The purpose of a survey for a house lot is generally to translate the written description in some official document, like the deed, into stakes in the ground. Generally there is a reference marker, maybe a metal stake driven flush with ground, or something else permanent. Most lots were created before GPS location was available. The surveyor then follows directions from this point (go 150 feet 10 degrees north of west) to mark the rest of the points.

If you can find out who did the last survey, they might either have a copy they will sell you, or resurvey at a cheaper price. If the description in the deed is clear enough that might be enough for the buyer, but they are generally pretty cryptic.

  • KeithB: The plot is a residential lot with a house of recent construction. This is my understanding so far: The original surveyor has the survey and will be glad to sell me his copy.
    – zundarz
    Commented Aug 5, 2011 at 16:22
  • Comment continued: KeithB: I see metal property marker on my lot, and I see how a survey would confirm whether these markers are still in the same position as described in the survey.

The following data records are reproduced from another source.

-- ==== Sys2Proof/Tests/Slice0.lean ====
section
/-! SUPPORT. The tests of the model: ill-formed commands are refused; the request bytes of the spec's frames decode to
their commands; single steps of the spec's worked sequences give the spec's values; and, for every statement with
hypotheses, a concrete state and operands that meet them, clause by clause. -/

namespace Sys2Proof.Tests

open Sys2Proof Sys2Proof.Machine

set_option Elab.async false

/-! ## Helpers -/

/-- The state a command leaves. -/
def after (c : Instr) (s : State) : State :=
  match exec c s with
  | .next t => t
  | .fault _ => s
  | .refused _ => s

/-- A read of `n` words. -/
def rd (a : Addr) (n : BitVec 4) : Request := ⟨.read, a, n, []⟩

/-- A write of these beats. -/
def wr (a : Addr) (bs : List Beat) : Request := ⟨.write, a, BitVec.ofNat 4 bs.length, bs⟩

/-- A beat of a whole word of one byte value. -/
def full (b : Byte) : Beat := ⟨⟨b, b, b, b⟩, LaneMask.full⟩

/-- A staging queue entry. -/
def ent (g : Fin 4) (role : Role) (a : Addr) (w : Word) (m : LaneMask) (is : IssueState) : Entry := ⟨g, role, a, w, m, is⟩

/-- A group record by state, open epoch, last committed epoch, sealed epoch, counts and quota. -/
def grp (st : GroupState) (oe lc : BitVec 16) (has : Bool) (opened sealed quota : Nat) : GroupRec :=
  { GroupRec.reset with
    cfg := { GroupCfg.reset with quota := quota }
    state := st, openEpoch := oe, lastCommitted := lc, hasSealed := has, openCount := opened, sealedCount := sealed }

/-- A port whose one request is in this phase. -/
def one (r : Request) (ph : SlotPhase) : Port := ⟨[⟨0, r, ph⟩], [], none⟩

/-- The frame is in its request phase, with nothing received. -/
def ready (s : State) : State := { s with mgmt := ⟨.request, [], none, [], none⟩ }

/-- The windows of Section 1.3.1, and a window of G2 under REFUSE. -/
def table : Eight Window :=
  { Eight.all Window.reset with
    a0 := ⟨true, 0x20000000, 16, .staged, 0, false, .stall⟩
    a1 := ⟨true, 0x20001000, 1, .locked, 0, false, .stall⟩
    a2 := ⟨true, 0x20002000, 4, .staged, 1, true, .stall⟩
    a3 := ⟨true, 0x20004000, 1, .staged, 2, false, .refuse⟩ }

/-- ACTIVE, with the windows above; G0 to G2 are RUNNING, G3 is DISABLED, and nothing is staged. -/
def bridge : State :=
  { State.reset with
    mode := .active
    windows := table
    groups := ⟨grp .running 1 0 false 0 0 6, grp .running 1 0 false 0 0 128, grp .running 1 0 false 0 0 2, GroupRec.reset⟩ }

/-- The bridge with one request waiting at a port. -/
def hostAsks (r : Request) : State := { bridge with hp := one r .waiting }

/-- The bridge with one consumer request waiting. -/
def consumerAsks (r : Request) : State := { bridge with cp := one r .waiting }

/-- The word of a commit write. -/
def e1 : Entry := ent 1 .sealed 0x20002000 ⟨0xA0, 0xA1, 0, 0⟩ ⟨true, true, false, false⟩ .issued
/-- An OPEN entry beside it. -/
def f1 : Entry := ent 1 .opened 0x20002000 ⟨0, 0xB1, 0, 0⟩ ⟨false, true, false, false⟩ .notIssued

/-- The record of a commit write. -/
def ceRec (e : Entry) : IssueRec := ⟨.ce, ⟨.write, e.addr, 1, [⟨e.data, e.mask⟩]⟩, none, none, some ⟨e.group, e.addr⟩, false⟩

/-- Section 11.9, step 1: G1 is being drained, E has its commit write outstanding, and a host read of the word waits to
be forwarded. -/
def midDrain : State :=
  { bridge with
    groups := { bridge.groups with a1 := grp .running 2 0 true 1 1 128 }
    queue := [e1, f1]
    engine := ⟨.draining 1, 1, []⟩
    issue := [ceRec e1]
    hp := one (rd 0x20002000 1) (.head (.staged 2 1 true .stall) .forwarded) }

/-- The windows of the bridge do not overlap. -/
theorem apart : WindowsApart bridge := by
  refine ⟨by decide +kernel, by decide +kernel⟩

/-- A request whose bytes are still to come is ready under its own CRC. -/
theorem ready_any (s : State) (body : List Byte) : RequestReady (ready s) body (crc8 body) := ⟨rfl, rfl, rfl⟩

/-! ## Ill-formed commands are refused -/

theorem test_wf_read_with_beats : (Instr.requestAccept .hp ⟨.read, 0, 1, [full 0]⟩).wf = false := by decide
theorem test_wf_write_beat_count : (Instr.requestAccept .hp ⟨.write, 0, 2, [full 0]⟩).wf = false := by decide
theorem test_wf_get_capture : (Instr.get (.capture 1) 0).wf = false := by decide
theorem test_wf_unknown_but_known : (Instr.unknownRequest 0x01 0x01 none 0).wf = false := by decide
theorem test_wf_unknown_do_without_argument : (Instr.unknownRequest 0x03 0x77 none 0).wf = false := by decide
theorem test_wf_unknown_get_with_argument : (Instr.unknownRequest 0x01 0x05 (some 0) 0).wf = false := by decide
theorem test_wf_read_only_put_of_writable : (Instr.readOnlyPut .device [0, 0, 25] 0).wf = false := by decide
theorem test_wf_read_only_put_length : (Instr.readOnlyPut .ident [4, 0x28, 1] 0).wf = false := by decide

As I understand you, I can get the survey from a registrar, or someone who has already surveyed, or I can hire a new surveyor. If I hired a new surveyor, how would he know what to survey? I assume he'd do what I'd do: go to a repository of surveys somewhere or talk to a previous surveyor. That's the gist of my OP.
    – zundarz
    Commented Aug 5, 2011 at 16:32

@shazamalot: would you care to give any information about your location? (in general terms, e.g. which state if in the U.S.)

In the northeastern U.S. there are county registries of deeds. Based on the comments on @KeithB's post, since your house is of recent construction, the lot probably is as well (although not necessarily), and therefore the deed should reference some other recorded document, either a survey map, or the metes and bounds of the survey. (the verbal description of directions and distances)

I see metal property marker on my lot, and I see how a survey would confirm whether these markers are still in the same position as described in the survey.

You shouldn't have to have it resurveyed -- if the property markers are intact and were set by registered land surveyors, those markers and a document that describes them are sufficient. The first thing a surveyor is going to do before they do any measurements is find the most recent document of record.

If you live somewhere where real estate takes shortcuts, or your lot was created/subdivided more than a few decades ago, you may have to get it resurveyed.

  • I have no intention of getting it re-surveyed. I'm just wondering where to 'find the most recent document of record'?